Wow, there is nothing that can bring about a change of perspective like traveling does.
If you ever feel caged, depressed, trapped inside the everlasting dullness of your daily routine and hating it, take a trip. And don’t forget your kids. Somewhere, between kilometre 132 and 158, after you have changed two diapers full of poop in the backseat of your car and listened to three different CDs of baby music, after the desperate recurrence of “Are we there yet?!” has finally subsided giving way to drooling snores, your old homey routine will begin to look mighty cozy.
In fact, I have been back home for three days now, and the memories of last week’s vacation are barely starting to seep into my consciousness. Understandably so, since I spent the other two sleeping.

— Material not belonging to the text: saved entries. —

-- ==== Sys2Proof/WellFormed.lean ====
section
/-! DEFINITION. Well-formed commands: every operand within the range the spec gives what it names. -/
namespace Sys2Proof

open Sys2Proof.Machine

/-! ### Ranges of operands -/

/-- A port (R15). -/
def isPort (p : Nat) : Bool := decide (p < 6)
/-- A logical link of a port (R232). -/
def isLink (l : Nat) : Bool := decide (l < 16)
/-- A transceiver or fibre pair of a port, the spare among them (R232). -/
def isXcvr (t : Nat) : Bool := decide (t < 17)
/-- A lane of a link (R233). -/
def isLane (i : Nat) : Bool := decide (i < 9)
/-- A direction of a link: 0 receive, 1 transmit. -/
def isDir (d : Nat) : Bool := decide (d < 2)
/-- A plot (R403). -/
def isPlot (n : Nat) : Bool := decide (n < 16)
/-- A submission queue (R382). -/
def isSq (q : Nat) : Bool := decide (q < 4)
/-- A function of the device: the PF and the VFs (R377). -/
def isFunc (f : Nat) : Bool := decide (f < 17)
/-- A tag (R392). -/
def isTag (i : Nat) : Bool := decide (i < 1024)
/-- An HBM stack (R171). -/
def isStack (k : Nat) : Bool := decide (k < 8)
/-- A channel of a stack (R171). -/
def isHbmChannel (c : Nat) : Bool := decide (c < 32)
/-- The rates a stack declares, one bit each (R172). -/
def isRates (r : Nat) : Bool := decide (r < 16)
/-- A stream engine (R182). -/
def isEngine (e : Nat) : Bool := decide (e < 16)
/-- A wait slot (R123). -/
def isWaitSlot (w : Nat) : Bool := decide (w < 64)
/-- A watch entry (R217). -/
def isWatch (e : Nat) : Bool := decide (e < 4096)
/-- A bank of the circuit switch, and an entry of one (R271, R275). -/
def isBank (b : Nat) : Bool := decide (b < 8)
def isEntry (e : Nat) : Bool := decide (e < 256)
/-- A laser of a bank, a grid wavelength, a spare (R299–R302). -/
def isLaser (j : Nat) : Bool := decide (j < 11)
def isGrid (w : Nat) : Bool := decide (w < 9)
def isSpare (i : Nat) : Bool := decide (i < 2)
/-- A monitor channel (R308). -/
def isChannel (i : Nat) : Bool := decide (i < 2106)
/-- A heater loop and a loop class (R321, R322). -/
def isLoop (k : Nat) : Bool := decide (k < 3822)
def isClass (c : Nat) : Bool := decide (c < 4)
/-- A time pin driven, and one read (R369, R370). -/
def isPin (n : Nat) : Bool := decide (n < 4)
def isInPin (n : Nat) : Bool := decide (n < 2)
/-- A component of an image, the manifest apart (R481). -/
def isComponent (i : Nat) : Bool := decide (2 ≤ i) && decide (i < 7)
/-- Numbers of one and of two bytes. -/
def isByte (x : Nat) : Bool := decide (x < 256)
def isHalf (x : Nat) : Bool := decide (x < 65536)
/-- A codeword count (R246). -/
def isCount (c : Nat) : Bool := decide (c < 2 ^ 32)
/-- Codeword counts by 32·port + link. -/
def isCounts (m : Map Nat) : Bool :=
  canon 0 m && m.all fun x => isPort (x.1 / 32) && isLink (x.1 % 32) && isCount x.2
/-- The calibration of the loops and lasers. -/
def isCal (m : Map Int) : Bool := canon 0 m
/-- A time cell of 256 bytes (R355). -/
def isCell (c : List Byte) : Bool := c.length == 256
/-- The codewords that carry a frame (R234): a frame of 2,112 bits meets at most two, of 544 symbols each. -/
def isCodewords (l : List Codeword) : Bool := !l.isEmpty && decide (l.length ≤ 2) && l.all fun c => decide (c.symbols ≤ 544)
/-- A frame of 264 bytes (R234). -/
def isFrame (f : List Byte) : Bool := f.length == 264
/-- Bits lost by a memory: one or two of a word. -/
def isUpset : Upset → Bool
  | .store w n => decide (w < 65536) && decide (1 ≤ n) && decide (n < 3)
  | .sram c w n => decide (c < 1024) && decide (w < 65536) && decide (1 ≤ n) && decide (n < 3)
  | .bridge c w n => decide (c < 32) && decide (w < 32) && decide (1 ≤ n) && decide (n < 3)
  | .hbm w n => decide (w * 32 < hbmBytes) && decide (1 ≤ n) && decide (n < 3)
def isUpsets (us : List Upset) : Bool := us.all isUpset
/-- Links: port and link. -/
def isLinks (l : List (Nat × Nat)) : Bool := l.all fun x => isPort x.1 && isLink x.2
/-- Results of a spare test, by port. -/
def isSpares (l : List (Nat × Bool × Bool)) : Bool := l.all fun x => isPort x.1
/-- The readings of the sixteen sensor groups in °C (R442). -/
def isTemps (l : List Nat) : Bool := l.length == 16 && l.all isByte
/-- Fields of a function's configuration space (R376): sizes of 128 to 4,096 bytes in powers of two, BAR2 of 1 to 64 GiB. -/
def isPci (c : PciConfig) : Bool :=
  [128, 256, 512, 1024, 2048, 4096].contains c.maxRead && [128, 256, 512].contains c.maxPayload && decide (c.timeout < 16)
    && decide (c.bar2 ≤ 6)
/-- Log of an interval of IEEE 1588 in one signed byte. -/
def isLog (x : Int) : Bool := decide (-128 ≤ x) && decide (x < 128)
/-- The fields of an Announce that clause 9.3 compares (R361). -/
def isClock (c : ClockData) : Bool :=
  isByte c.priority1 && isByte c.clockClass && isByte c.accuracy && isHalf c.variance && isByte c.priority2
    && decide (c.grandmaster < 2 ^ 64) && isHalf c.steps
/-- An offset of the largest BAR2 (R376). -/
def isAperture (x n : Nat) : Bool := decide (x + n ≤ 2 ^ 36)
/-- A SEQ of the service protocol (R486). -/
def isSeq (x : Nat) : Bool := decide (x < 2 ^ 32)
/-- A requester of the service protocol (R486). -/
def isPeer (p : Peer) : Bool := decide (p.ip < 2 ^ 32) && isHalf p.port
/-- Staged plan entries with their indices. -/
def isEntries (l : List (Nat × Word × Word)) : Bool := l.all fun x => isEntry x.1
/-- A plan digest (R274). -/
def isDigest (d : List Byte) : Bool := d.length == 16
/-- The header of an image (R480). -/
def isHeader (h : List Byte) : Bool := h.length == 512
/-- A TYPE the service protocol does not give (R486). -/
def isType (x : Nat) : Bool :=
  isByte x && !([0x01, 0x10, 0x11, 0x12, 0x13, 0x14, 0x20, 0x21, 0x30, 0x31, 0x32, 0x33, 0x40].contains x)
/-- Who may send a register access: the host, the sideband, or a VF. -/
def isAccessor : Accessor → Bool
  | .host => true
  | .sideband => true
  | .vf n => isPlot n
  | .device => false
/-- An offset of a BAR0 (R538, R540). -/
def isOffset (o : Nat) : Bool := decide (o < 2 ^ 24)
/-- The offset of a trim register (R348). -/
def isTrim (o : Nat) : Bool := decide (0xE01000 ≤ o) && (regRow o).isSome
/-- The offset of a node or role register (R544, R545). -/
def isDesignation (o : Nat) : Bool := [rGLB_NODE, rGLB_ROLE, rGLB_RACK_MASTER, rGLB_MESH_MASTER].contains o
/-- The offset of a register with a field of type RC (R12). -/
def isRc (o : Nat) : Bool := (regRow o).any fun r => r.rc != 0
/-- The offset of the low word of a 64-bit pair (R9). -/
def isLowWord (o : Nat) : Bool := isLow o
/-- A count of words or entries of a sideband message. -/
def isFifoCount (n : Nat) : Bool := isByte n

I could write a short story about the odd old Austrian farmer letting us the apartment, with his knee-high socks and knee-length shorts, about his feathered hat and his meadow full of flowers and herbs, about the smell of horses at the riding school just down the road, or the harsh, cold beauty of the jagged peaks, still dappled with snow, where a platform juts out over the abyss to give you a better look of the valley and lake. And yet, all I seem to remember in some detail are the playgrounds, the inside of restaurants and the blind-less windows of our cabin, that caused my daughter to wake up in screams at 5:30 a.m. every single morning. I remember having a cold and watching the clouds circling ’round like dark wet vultures for hours and then releasing that downpour after all.
Grueling as it appeared to be at the time, given the sleepless nights, the fussy kids and my unrelenting sinusitis, this trip has fed my soul, as all traveling does. It has opened up new horizons, shown me that there is something out there beside the mash-and-diaper fixation, and, like a good wine kept bottled for a long time, will now begin to unleash its tasty, tempting fragrance inside my thoughts. Somewhere, not too far from here, there are rocks and grass, caves and cablecars, rafters and horseback riding, colours and freshness. Somewhere, not too far from here, there are polite old Austrians who will move slowly, chop wood in the evenings, and call you “gnädige Frau”. Somewhere, not too far. Between Dachstein and Attersee.
So stop complaining and go check it out. And take your kids, too. It’s hard but it’s worth it.